Dataset records:

◇ ◇ ◇ ◇

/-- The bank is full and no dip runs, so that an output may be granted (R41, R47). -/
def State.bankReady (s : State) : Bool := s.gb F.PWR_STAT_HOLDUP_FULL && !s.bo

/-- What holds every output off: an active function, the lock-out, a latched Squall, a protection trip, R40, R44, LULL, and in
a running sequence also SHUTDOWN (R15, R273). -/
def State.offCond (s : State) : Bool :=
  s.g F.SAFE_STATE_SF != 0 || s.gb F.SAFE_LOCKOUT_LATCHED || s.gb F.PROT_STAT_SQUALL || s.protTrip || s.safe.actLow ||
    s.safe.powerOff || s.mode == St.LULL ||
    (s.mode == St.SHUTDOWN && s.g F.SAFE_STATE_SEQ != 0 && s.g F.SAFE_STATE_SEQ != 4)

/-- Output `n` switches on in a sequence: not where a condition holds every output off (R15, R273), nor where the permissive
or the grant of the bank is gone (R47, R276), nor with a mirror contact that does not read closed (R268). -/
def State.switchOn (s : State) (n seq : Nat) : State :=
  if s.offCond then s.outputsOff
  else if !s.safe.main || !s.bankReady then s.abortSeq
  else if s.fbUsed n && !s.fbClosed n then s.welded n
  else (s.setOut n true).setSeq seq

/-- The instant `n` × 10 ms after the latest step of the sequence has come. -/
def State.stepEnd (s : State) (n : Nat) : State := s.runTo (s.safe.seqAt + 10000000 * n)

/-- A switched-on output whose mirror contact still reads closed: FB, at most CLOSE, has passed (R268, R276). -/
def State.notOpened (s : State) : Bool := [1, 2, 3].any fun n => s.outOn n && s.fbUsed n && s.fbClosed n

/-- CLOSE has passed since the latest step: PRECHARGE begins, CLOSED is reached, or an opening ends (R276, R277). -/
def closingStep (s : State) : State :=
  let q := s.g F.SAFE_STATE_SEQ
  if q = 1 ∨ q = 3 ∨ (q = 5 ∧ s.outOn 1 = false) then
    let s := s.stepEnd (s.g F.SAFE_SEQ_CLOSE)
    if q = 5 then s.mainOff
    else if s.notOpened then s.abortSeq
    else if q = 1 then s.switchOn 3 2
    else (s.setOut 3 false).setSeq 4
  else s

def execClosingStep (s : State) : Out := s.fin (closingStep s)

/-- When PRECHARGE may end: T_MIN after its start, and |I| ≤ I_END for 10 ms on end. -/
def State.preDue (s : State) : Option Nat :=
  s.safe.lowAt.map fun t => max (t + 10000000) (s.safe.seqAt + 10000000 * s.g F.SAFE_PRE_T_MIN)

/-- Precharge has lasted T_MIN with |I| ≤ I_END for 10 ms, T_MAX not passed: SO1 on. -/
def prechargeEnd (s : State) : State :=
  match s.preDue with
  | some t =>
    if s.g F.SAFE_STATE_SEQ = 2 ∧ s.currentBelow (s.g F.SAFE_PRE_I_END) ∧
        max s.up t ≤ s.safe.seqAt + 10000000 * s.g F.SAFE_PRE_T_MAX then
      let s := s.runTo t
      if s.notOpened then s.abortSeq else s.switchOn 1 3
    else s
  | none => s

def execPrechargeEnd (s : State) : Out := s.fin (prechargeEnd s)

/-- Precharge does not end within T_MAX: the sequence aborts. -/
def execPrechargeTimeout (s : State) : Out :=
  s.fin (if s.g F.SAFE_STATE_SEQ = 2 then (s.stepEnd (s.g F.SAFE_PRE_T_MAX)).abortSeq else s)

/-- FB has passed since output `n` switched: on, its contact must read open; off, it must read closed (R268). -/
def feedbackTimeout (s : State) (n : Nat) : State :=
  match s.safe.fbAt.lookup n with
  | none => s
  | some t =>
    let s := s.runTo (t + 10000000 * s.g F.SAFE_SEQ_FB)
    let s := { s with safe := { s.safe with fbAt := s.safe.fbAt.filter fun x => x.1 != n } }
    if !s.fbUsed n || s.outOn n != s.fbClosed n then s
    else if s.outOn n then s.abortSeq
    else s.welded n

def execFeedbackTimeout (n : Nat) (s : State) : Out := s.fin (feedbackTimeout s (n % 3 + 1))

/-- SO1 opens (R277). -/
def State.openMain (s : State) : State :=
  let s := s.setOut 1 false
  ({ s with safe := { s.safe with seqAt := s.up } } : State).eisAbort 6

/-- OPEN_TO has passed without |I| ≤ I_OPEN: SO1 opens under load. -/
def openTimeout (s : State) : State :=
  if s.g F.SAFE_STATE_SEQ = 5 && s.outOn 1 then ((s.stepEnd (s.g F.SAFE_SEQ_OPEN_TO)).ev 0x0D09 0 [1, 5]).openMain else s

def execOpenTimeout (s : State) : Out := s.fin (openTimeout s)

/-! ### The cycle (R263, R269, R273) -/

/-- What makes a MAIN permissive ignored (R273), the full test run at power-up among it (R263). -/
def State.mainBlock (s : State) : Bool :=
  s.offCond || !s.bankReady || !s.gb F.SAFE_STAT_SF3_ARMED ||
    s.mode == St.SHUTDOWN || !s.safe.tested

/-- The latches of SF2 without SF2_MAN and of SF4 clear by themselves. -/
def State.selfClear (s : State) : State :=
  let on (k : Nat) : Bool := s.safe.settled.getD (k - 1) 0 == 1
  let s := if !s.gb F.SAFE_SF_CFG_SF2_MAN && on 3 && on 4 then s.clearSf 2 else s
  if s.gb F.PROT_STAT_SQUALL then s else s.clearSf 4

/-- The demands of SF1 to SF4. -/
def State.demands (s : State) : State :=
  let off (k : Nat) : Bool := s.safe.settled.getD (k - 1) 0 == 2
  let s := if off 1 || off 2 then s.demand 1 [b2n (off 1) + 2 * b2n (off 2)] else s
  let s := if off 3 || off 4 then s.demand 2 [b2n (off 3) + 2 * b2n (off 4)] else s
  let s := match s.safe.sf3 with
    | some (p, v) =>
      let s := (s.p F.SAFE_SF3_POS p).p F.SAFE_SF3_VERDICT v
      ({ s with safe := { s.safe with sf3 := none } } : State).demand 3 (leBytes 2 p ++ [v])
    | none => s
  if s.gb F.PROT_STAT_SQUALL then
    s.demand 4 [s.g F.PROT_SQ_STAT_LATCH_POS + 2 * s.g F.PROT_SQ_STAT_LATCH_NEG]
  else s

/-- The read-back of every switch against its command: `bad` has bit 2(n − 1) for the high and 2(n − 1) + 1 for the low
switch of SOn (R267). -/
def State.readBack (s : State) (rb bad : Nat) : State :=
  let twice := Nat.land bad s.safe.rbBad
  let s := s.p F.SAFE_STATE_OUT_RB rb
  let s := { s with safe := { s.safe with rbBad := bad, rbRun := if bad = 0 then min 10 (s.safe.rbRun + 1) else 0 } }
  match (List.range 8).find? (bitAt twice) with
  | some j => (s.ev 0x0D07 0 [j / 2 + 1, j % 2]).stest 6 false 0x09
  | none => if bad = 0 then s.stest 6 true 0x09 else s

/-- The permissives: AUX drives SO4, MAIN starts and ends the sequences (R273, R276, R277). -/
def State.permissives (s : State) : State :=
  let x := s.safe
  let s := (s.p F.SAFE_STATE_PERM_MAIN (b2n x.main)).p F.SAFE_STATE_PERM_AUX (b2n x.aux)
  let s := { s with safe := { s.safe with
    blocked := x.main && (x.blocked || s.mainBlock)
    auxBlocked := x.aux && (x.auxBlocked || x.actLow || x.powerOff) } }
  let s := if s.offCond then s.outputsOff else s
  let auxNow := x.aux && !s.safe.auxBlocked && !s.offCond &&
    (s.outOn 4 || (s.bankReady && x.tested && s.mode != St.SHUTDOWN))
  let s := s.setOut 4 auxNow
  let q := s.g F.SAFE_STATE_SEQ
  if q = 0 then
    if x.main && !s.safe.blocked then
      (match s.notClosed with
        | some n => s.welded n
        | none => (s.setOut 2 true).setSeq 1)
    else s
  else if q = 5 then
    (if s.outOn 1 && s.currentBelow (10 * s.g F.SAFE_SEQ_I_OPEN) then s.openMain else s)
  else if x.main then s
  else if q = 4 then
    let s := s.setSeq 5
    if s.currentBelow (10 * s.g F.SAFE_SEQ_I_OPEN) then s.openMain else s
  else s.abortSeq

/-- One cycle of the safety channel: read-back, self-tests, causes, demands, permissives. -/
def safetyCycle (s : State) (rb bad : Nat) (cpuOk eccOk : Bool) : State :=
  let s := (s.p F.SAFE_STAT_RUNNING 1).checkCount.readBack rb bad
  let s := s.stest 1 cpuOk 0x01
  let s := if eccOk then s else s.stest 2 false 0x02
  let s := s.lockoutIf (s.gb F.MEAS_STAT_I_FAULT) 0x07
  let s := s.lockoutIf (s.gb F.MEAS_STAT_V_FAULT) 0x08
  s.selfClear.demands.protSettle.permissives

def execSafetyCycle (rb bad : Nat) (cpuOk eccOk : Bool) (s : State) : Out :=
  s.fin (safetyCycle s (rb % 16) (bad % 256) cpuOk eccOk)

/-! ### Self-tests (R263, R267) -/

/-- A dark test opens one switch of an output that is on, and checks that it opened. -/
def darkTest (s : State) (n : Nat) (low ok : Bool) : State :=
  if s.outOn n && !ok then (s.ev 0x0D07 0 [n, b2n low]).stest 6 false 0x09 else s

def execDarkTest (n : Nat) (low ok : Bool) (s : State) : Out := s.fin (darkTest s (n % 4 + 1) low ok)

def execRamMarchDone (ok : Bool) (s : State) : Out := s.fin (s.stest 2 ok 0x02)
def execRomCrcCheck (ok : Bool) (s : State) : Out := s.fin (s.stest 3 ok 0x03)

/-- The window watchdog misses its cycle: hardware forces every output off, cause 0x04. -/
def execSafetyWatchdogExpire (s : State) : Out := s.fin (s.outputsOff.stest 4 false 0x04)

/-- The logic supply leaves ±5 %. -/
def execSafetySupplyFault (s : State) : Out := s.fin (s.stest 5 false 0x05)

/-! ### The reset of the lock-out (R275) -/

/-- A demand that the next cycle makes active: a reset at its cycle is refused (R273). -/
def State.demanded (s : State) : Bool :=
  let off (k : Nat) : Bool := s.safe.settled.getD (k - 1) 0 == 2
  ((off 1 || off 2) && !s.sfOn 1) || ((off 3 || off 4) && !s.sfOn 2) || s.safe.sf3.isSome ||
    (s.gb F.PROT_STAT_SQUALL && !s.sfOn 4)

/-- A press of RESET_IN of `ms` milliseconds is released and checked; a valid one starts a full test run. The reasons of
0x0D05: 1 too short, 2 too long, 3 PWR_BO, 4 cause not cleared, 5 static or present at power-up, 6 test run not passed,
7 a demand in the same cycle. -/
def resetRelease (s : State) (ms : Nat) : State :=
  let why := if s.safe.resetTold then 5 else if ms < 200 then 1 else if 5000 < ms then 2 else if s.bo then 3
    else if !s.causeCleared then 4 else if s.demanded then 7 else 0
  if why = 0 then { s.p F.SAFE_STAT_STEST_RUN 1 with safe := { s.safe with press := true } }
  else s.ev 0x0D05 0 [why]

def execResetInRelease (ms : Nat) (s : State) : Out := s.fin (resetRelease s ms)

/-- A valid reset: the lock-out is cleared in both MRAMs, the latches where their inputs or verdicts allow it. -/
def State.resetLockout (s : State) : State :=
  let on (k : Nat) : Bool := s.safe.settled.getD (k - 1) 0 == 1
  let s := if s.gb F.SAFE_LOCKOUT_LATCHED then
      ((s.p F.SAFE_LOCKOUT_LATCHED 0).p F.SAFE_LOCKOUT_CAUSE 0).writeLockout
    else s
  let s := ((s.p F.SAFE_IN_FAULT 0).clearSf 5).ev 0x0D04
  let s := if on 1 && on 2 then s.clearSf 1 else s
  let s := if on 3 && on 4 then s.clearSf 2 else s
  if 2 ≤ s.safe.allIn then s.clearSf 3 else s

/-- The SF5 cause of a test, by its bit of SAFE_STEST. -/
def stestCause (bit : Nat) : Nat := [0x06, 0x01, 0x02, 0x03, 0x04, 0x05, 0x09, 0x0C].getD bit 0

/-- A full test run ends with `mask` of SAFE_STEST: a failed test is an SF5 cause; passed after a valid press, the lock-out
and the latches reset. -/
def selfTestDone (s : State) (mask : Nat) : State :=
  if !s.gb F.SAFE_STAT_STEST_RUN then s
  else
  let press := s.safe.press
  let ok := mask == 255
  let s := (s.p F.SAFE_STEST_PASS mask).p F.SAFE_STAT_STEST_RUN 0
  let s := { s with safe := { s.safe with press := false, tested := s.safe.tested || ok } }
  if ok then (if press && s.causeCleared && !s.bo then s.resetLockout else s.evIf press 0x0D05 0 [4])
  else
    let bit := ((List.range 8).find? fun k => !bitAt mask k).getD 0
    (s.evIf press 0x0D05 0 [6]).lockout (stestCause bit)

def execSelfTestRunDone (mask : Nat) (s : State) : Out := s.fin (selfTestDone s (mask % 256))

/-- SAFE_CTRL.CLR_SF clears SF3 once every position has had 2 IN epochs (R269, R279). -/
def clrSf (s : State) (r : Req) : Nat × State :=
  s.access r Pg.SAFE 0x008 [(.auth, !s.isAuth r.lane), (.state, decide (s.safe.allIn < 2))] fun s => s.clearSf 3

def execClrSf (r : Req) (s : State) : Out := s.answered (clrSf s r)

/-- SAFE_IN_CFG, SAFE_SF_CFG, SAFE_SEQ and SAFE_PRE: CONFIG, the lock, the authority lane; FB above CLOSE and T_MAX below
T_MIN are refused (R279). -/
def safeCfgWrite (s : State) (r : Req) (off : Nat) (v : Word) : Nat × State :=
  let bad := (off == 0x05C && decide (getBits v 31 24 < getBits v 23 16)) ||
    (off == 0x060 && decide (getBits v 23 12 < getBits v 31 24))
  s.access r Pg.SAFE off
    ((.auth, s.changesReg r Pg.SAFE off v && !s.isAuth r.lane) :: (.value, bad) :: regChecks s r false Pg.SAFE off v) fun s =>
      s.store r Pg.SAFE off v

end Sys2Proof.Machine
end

◇ ◇ ◇ ◇

With the line that has "def resetRelease (s" as the first and the line that has "else s.ev 0x0D05 0 [why]" as the last, repeat exactly that run of lines above and no more.

## Task response
def resetRelease (s : State) (ms : Nat) : State :=
  let why := if s.safe.resetTold then 5 else if ms < 200 then 1 else if 5000 < ms then 2 else if s.bo then 3
    else if !s.causeCleared then 4 else if s.demanded then 7 else 0
  if why = 0 then { s.p F.SAFE_STAT_STEST_RUN 1 with safe := { s.safe with press := true } }
  else s.ev 0x0D05 0 [why]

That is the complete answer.